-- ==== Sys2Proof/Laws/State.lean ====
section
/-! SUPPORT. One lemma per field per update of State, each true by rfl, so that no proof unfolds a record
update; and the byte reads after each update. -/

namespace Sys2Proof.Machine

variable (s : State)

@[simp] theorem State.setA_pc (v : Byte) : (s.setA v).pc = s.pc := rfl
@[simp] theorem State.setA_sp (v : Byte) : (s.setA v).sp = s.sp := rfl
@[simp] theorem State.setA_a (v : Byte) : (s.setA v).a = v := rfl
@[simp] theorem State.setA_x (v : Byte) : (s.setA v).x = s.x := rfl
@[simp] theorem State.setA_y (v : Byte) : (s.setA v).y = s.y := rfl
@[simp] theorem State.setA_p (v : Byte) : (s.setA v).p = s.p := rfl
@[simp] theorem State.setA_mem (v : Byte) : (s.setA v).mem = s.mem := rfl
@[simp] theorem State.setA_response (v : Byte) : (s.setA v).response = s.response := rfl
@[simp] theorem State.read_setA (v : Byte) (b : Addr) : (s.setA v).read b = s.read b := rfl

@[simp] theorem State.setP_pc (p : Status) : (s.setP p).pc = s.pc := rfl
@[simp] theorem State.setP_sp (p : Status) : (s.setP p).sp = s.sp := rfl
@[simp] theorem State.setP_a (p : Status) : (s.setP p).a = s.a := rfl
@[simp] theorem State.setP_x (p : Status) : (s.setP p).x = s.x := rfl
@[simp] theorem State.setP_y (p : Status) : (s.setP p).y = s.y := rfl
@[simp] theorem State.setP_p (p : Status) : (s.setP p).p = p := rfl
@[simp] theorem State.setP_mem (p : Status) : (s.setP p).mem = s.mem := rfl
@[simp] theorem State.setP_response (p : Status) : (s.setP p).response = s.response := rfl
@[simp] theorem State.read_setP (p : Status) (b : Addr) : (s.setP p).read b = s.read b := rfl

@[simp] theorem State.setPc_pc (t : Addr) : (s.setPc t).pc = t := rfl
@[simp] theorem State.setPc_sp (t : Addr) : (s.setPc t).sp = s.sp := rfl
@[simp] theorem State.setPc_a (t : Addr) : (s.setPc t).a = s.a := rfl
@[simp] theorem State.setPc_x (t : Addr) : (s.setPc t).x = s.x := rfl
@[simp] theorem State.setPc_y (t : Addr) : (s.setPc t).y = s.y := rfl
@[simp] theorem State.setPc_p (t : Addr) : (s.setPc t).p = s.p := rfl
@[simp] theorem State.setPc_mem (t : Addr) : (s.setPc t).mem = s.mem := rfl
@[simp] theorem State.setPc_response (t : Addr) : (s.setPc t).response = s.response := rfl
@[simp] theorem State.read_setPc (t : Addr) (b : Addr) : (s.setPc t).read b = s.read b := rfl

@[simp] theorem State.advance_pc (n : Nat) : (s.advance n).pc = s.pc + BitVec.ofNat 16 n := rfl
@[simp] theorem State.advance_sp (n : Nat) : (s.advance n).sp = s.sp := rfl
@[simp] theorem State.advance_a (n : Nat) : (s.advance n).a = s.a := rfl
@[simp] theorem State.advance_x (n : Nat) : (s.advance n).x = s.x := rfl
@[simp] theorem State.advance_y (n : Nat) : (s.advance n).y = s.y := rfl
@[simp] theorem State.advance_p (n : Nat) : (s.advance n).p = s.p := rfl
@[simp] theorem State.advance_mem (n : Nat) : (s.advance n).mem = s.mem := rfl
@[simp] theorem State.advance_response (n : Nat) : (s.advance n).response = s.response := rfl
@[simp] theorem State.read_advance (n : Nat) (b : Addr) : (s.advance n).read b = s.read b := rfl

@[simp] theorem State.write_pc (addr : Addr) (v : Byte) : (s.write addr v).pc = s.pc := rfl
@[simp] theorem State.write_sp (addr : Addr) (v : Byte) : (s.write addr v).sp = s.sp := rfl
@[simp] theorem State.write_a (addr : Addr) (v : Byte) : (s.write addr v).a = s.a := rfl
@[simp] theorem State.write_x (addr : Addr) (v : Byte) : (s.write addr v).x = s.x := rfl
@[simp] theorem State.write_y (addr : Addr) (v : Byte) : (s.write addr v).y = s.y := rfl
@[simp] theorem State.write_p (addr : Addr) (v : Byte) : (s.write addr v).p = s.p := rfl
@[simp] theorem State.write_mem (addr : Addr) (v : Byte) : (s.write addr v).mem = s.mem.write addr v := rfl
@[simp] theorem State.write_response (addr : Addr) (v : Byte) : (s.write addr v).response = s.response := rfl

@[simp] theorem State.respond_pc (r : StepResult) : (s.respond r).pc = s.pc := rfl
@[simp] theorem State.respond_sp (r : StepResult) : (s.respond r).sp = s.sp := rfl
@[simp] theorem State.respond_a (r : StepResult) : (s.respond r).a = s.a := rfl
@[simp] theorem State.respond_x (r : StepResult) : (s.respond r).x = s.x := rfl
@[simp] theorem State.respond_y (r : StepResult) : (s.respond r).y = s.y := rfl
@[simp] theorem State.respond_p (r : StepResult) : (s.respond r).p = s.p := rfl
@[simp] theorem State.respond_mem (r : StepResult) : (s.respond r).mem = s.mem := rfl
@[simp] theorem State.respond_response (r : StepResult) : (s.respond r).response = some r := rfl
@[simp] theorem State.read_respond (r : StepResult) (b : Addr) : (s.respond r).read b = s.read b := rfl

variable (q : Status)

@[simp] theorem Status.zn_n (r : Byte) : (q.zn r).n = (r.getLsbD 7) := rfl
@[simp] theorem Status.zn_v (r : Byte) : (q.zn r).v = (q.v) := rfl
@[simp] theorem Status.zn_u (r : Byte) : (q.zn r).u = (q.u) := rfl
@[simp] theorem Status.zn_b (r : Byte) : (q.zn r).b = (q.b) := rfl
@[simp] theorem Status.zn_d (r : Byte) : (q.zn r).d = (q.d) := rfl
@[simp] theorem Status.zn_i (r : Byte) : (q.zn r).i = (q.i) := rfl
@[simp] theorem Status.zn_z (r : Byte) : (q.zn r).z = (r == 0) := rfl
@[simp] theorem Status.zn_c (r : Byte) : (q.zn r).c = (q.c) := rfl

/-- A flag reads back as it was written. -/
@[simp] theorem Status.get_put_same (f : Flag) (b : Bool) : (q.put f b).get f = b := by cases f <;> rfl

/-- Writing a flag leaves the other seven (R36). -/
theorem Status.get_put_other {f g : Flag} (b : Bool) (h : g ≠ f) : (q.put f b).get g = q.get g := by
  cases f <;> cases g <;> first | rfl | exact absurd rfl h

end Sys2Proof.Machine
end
++++
> **What this task involves**:
With the first line being the one containing "r).pc = s.pc := rfl" and the last line the one containing "r).p = s.p := rfl", transcribe exactly the lines above that fall in that range.

> **Worked solution**:
@[simp] theorem State.respond_pc (r : StepResult) : (s.respond r).pc = s.pc := rfl
@[simp] theorem State.respond_sp (r : StepResult) : (s.respond r).sp = s.sp := rfl
@[simp] theorem State.respond_a (r : StepResult) : (s.respond r).a = s.a := rfl
@[simp] theorem State.respond_x (r : StepResult) : (s.respond r).x = s.x := rfl
@[simp] theorem State.respond_y (r : StepResult) : (s.respond r).y = s.y := rfl
@[simp] theorem State.respond_p (r : StepResult) : (s.respond r).p = s.p := rfl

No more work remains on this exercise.